Alle lernen dasselbe zur selben Zeit: Dass diese klassische Form des Unterrichtens für ihre Schule nicht geeignet ist, wussten die Leitung und das Kollegium der Martin-Niemöller-Schule schon seit Langem. Die Schule im südhessischen Riedstadt ist eine Integrierte Gesamtschule ohne Oberstufe. Die 1.000 Schülerinnen und Schüler sind sowohl hinsichtlich ihrer kognitiven Leistungsfähigkeit als auch bezüglich ihrer persönlichen und sozialen Voraussetzungen sehr heterogen. In den Hauptfächern sowie in einigen anderen Fächern wurden sie deshalb in zwei Gruppen eingeteilt: Es gab Erweiterungskurse für leistungsstärkere Kinder und Grundkurse für die leistungsschwächeren. Doch spätestens mit der Pandemie, als die Kinder und Jugendlichen nach monatelangen Lockdowns in die Schule zurückkamen, wurde Martin Buhl und seinem Team klar: Das reicht nicht mehr. „Die zweifache Differenzierung hat die Realität, die wir in unserer Schule haben, einfach nicht mehr abgebildet“, sagt der Schulleiter.
Eine weitere Erkenntnis: Das Problem liegt tiefer als mangelhafte Sprachkenntnisse oder Schwierigkeiten mit Mathematik. „Wir beobachten zunehmend, dass vielen Schülerinnen und Schülern grundlegende Kompetenzen fehlen, um erfolgreich ins Lernen zu kommen“, erzählt Buhl. Wichtige Voraussetzungen wie Selbstorganisation, Verantwortungsbewusstsein, aber auch Zutrauen in das eigene Können seien oft nicht ausreichend ausgebildet.
Im Lernraum wird gefördert und gefordert
Um dieser zweifachen Herausforderung zu begegnen, entwickelten Schulleitung und Steuergruppe ein neues Unterrichtskonzept: den Lernraum. Es sieht vor, dass für alle Jahrgänge täglich eine feste Unterrichtsstunde auf einem gemeinsamen Zeitband liegt. Diese „Lernraumstunde“ untergliedert sich in den individuellen Lernraum und den fachlichen Lernraum.
Im individuellen Lernraum bleiben die Schülerinnen und Schüler in ihrem Klassenraum und bearbeiten in eigener Verantwortung Aufgaben, die auf ihren Lernstand abgestimmt sind. Im fachlichen Lernraum erhalten sie Förderunterricht in Bereichen, in denen sie Rückstände aufweisen – von Mathematik und Deutsch bis hin zu überfachlichen Kompetenzen wie Motorik, Konzentration und Arbeitsstrategien. Auch Förderkurse für leistungsstärkere Schülerinnen und Schüler wie etwa „English conversation“ gehören nun zum Angebot.

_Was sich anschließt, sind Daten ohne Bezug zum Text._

theorem execSafePin_kept {K : Keep} {s0 : State} (low : Bool) (s : State) (hs : Kept K s0 s) (kcyc : K.cyc = false := by assumption) (ktmp : K.tmp = false := by assumption) : KeptO K s0 (execSafePin low s) := by
  unfold execSafePin
  repeat' (first
    | with_reducible assumption | intro _ | with_reducible apply next_kept | with_reducible apply ite_kept | with_reducible apply ite_fst_kept
    | with_reducible apply State.updTmp_kept | with_reducible apply State.faultLive_kept | extract_lets | dsimp only | split)

theorem State.reactSet_kept {K : Keep} {s0 : State} (s : State) (k : Nat) (w : Word) (hs : Kept K s0 s) : Kept K s0 (State.reactSet s k w) := by
  unfold State.reactSet
  repeat' (first
    | with_reducible assumption | with_reducible apply State.wr_kept | extract_lets | dsimp only)

theorem State.reactWrite_kept {K : Keep} {s0 : State} (s : State) (ag : Agent) (k : Nat) (v : Word) (hs : Kept K s0 s) (kcyc : K.cyc = false := by assumption) : Kept K s0 (State.reactWrite s ag k v) := by
  unfold State.reactWrite
  repeat' (first
    | with_reducible assumption | intro _ | with_reducible apply ite_kept | with_reducible apply ite_fst_kept | with_reducible apply State.when_kept
    | with_reducible apply State.updCyc_kept | with_reducible apply State.reactSet_kept | extract_lets | dsimp only | split)

theorem execReactWrite_kept {K : Keep} {s0 : State} (ag : Agent) (k : Fin 64) (v : Word) (s : State) (hs : Kept K s0 s) (kirq : K.irq = false := by assumption) (kcyc : K.cyc = false := by assumption) (kmsi : K.msi = false := by assumption) (kshu : K.shu = false := by assumption) : KeptO K s0 (execReactWrite ag k v s) := by
  unfold execReactWrite
  repeat' (first
    | with_reducible assumption | intro _ | with_reducible apply next_kept | with_reducible apply State.bus_kept
    | with_reducible apply State.reactWrite_kept | dsimp only)

theorem State.reactLoad_kept {K : Keep} {s0 : State} (s : State) (l : List Rec) (hs : Kept K s0 s) : Kept K s0 (State.reactLoad s l) := by
  unfold State.reactLoad
  repeat' (first
    | with_reducible assumption | intro _ | with_reducible apply iter_kept | with_reducible apply foldl_kept | with_reducible apply foldl_fst_kept
    | with_reducible apply foldl_snd_kept | with_reducible apply State.reactSet_kept | extract_lets | dsimp only)

theorem execReactReloadDone_kept {K : Keep} {s0 : State} (fromRom : Bool) (s : State) (hs : Kept K s0 s) (kirq : K.irq = false := by assumption) (kcyc : K.cyc = false := by assumption) (kmsi : K.msi = false := by assumption) (ktmp : K.tmp = false := by assumption) (kshu : K.shu = false := by assumption) : KeptO K s0 (execReactReloadDone fromRom s) := by
  unfold execReactReloadDone
  repeat' (first
    | with_reducible assumption | intro _ | with_reducible apply next_kept | with_reducible apply ite_kept | with_reducible apply ite_fst_kept
    | with_reducible apply State.when_kept | with_reducible apply State.reactLoad_kept | with_reducible apply State.p_kept
    | with_reducible apply State.setCause_kept | with_reducible apply State.ev_kept | extract_lets | dsimp only | split)

theorem State.injWrite_kept {K : Keep} {s0 : State} (s : State) (v : Word) (hs : Kept K s0 s) (kirq : K.irq = false := by assumption) (kcyc : K.cyc = false := by assumption) (kmsi : K.msi = false := by assumption) (ktmp : K.tmp = false := by assumption) (kshu : K.shu = false := by assumption) : Kept K s0 (State.injWrite s v) := by
  unfold State.injWrite
  repeat' (first
    | with_reducible assumption | intro _ | with_reducible apply ite_kept | with_reducible apply ite_fst_kept | with_reducible apply State.wrRW_kept
    | with_reducible apply State.ev_kept | with_reducible apply State.updTmp_kept | with_reducible apply State.p_kept | extract_lets | dsimp only | split)

theorem execInjectArm_kept {K : Keep} {s0 : State} (ag : Agent) (v : Word) (s : State) (hs : Kept K s0 s) (kirq : K.irq = false := by assumption) (kcyc : K.cyc = false := by assumption) (kmsi : K.msi = false := by assumption) (ktmp : K.tmp = false := by assumption) (kshu : K.shu = false := by assumption) : KeptO K s0 (execInjectArm ag v s) := by
  unfold execInjectArm
  repeat' (first
    | with_reducible assumption | intro _ | with_reducible apply next_kept | with_reducible apply State.bus_kept
    | with_reducible apply State.injWrite_kept | dsimp only)

theorem State.faultPop_kept {K : Keep} {s0 : State} (s : State) (hs : Kept K s0 s) (ktmp : K.tmp = false := by assumption) : Kept K s0 (State.faultPop s).1 := by
  unfold State.faultPop
  repeat' (first
    | with_reducible assumption | intro _ | with_reducible apply State.updTmp_kept | dsimp only | split | dsimp +zetaDelta only)

theorem execFaultLogPop_kept {K : Keep} {s0 : State} (ag : Agent) (s : State) (hs : Kept K s0 s) (kagents : K.agents = false := by assumption) (kirq : K.irq = false := by assumption) (kcyc : K.cyc = false := by assumption) (kmsi : K.msi = false := by assumption) (ktmp : K.tmp = false := by assumption) (kshu : K.shu = false := by assumption) : KeptO K s0 (execFaultLogPop ag s) := by
  unfold execFaultLogPop
  repeat' (first
    | with_reducible assumption | intro _ | with_reducible apply next_kept | with_reducible apply State.busRd_kept
    | with_reducible apply State.faultPop_kept | dsimp only)

theorem State.chUnblank_kept {K : Keep} {s0 : State} (s : State) (c : Nat) (hs : Kept K s0 s) (kirq : K.irq = false := by assumption) (kcyc : K.cyc = false := by assumption) (kmsi : K.msi = false := by assumption) (kpch : K.pch = false := by assumption) (kshu : K.shu = false := by assumption) (kblt : K.blt = false := by assumption) : Kept K s0 (State.chUnblank s c) := by
  unfold State.chUnblank
  repeat' (first
    | with_reducible assumption | intro _ | with_reducible apply ite_kept | with_reducible apply ite_fst_kept | with_reducible apply State.when_kept
    | with_reducible apply State.chRaise_kept | with_reducible apply State.updPch_kept | with_reducible apply State.chRaiseFault_kept | extract_lets
    | dsimp only | split)

theorem State.dgUnblank_kept {K : Keep} {s0 : State} (s : State) (c : Nat) (hs : Kept K s0 s) (kirq : K.irq = false := by assumption) (kcyc : K.cyc = false := by assumption) (kmsi : K.msi = false := by assumption) (kslots : K.slots = false := by assumption) (kshu : K.shu = false := by assumption) (kblt : K.blt = false := by assumption) : Kept K s0 (State.dgUnblank s c) := by
  unfold State.dgUnblank
  repeat' (first
    | with_reducible assumption | intro _ | with_reducible apply iter_kept | with_reducible apply ite_kept | with_reducible apply ite_fst_kept
    | with_reducible apply State.onuRaise_kept | dsimp only | split)

theorem execBlankingWindowEnd_kept {K : Keep} {s0 : State} (w : BlankWin) (s : State) (hs : Kept K s0 s) (kfresh : K.fresh = false := by assumption) (kirq : K.irq = false := by assumption) (kcyc : K.cyc = false := by assumption) (kmsi : K.msi = false := by assumption) (kblks : K.blks = false := by assumption) (kpch : K.pch = false := by assumption) (kslots : K.slots = false := by assumption) (ktmp : K.tmp = false := by assumption) (ktim : K.tim = false := by assumption) (kshu : K.shu = false := by assumption) (kblt : K.blt = false := by assumption) (khsl : K.hsl = false := by assumption) : KeptO K s0 (execBlankingWindowEnd w s) := by
  unfold execBlankingWindowEnd
  repeat' (first
    | with_reducible assumption | intro _ | with_reducible apply next_kept | with_reducible apply iter_kept | with_reducible apply ite_kept
    | with_reducible apply ite_fst_kept | with_reducible apply State.updPch_kept | with_reducible apply State.chUnblank_kept
    | with_reducible apply State.dgUnblank_kept | with_reducible apply State.portBlankEnd_kept | with_reducible apply State.updTmp_kept
    | with_reducible apply State.updBlk_kept | dsimp only | split | dsimp +zetaDelta only)

end Sys2Proof.Machine
end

So die Idee, die im Frühjahr 2020 an der Martin-Niemöller-Schule entstand. Bereits im August desselben Jahres begann die Pilotphase in Klassenstufe 5, in den folgenden Jahren wurde der Lernraum Stück für Stück auf die weiteren Jahrgänge ausgeweitet. Und am Ende vom Schuljahr 2023/2024 beschloss die Gesamtkonferenz mit einer Zweidrittelmehrheit die dauerhafte Einführung des Konzepts. Eine Erfolgsgeschichte.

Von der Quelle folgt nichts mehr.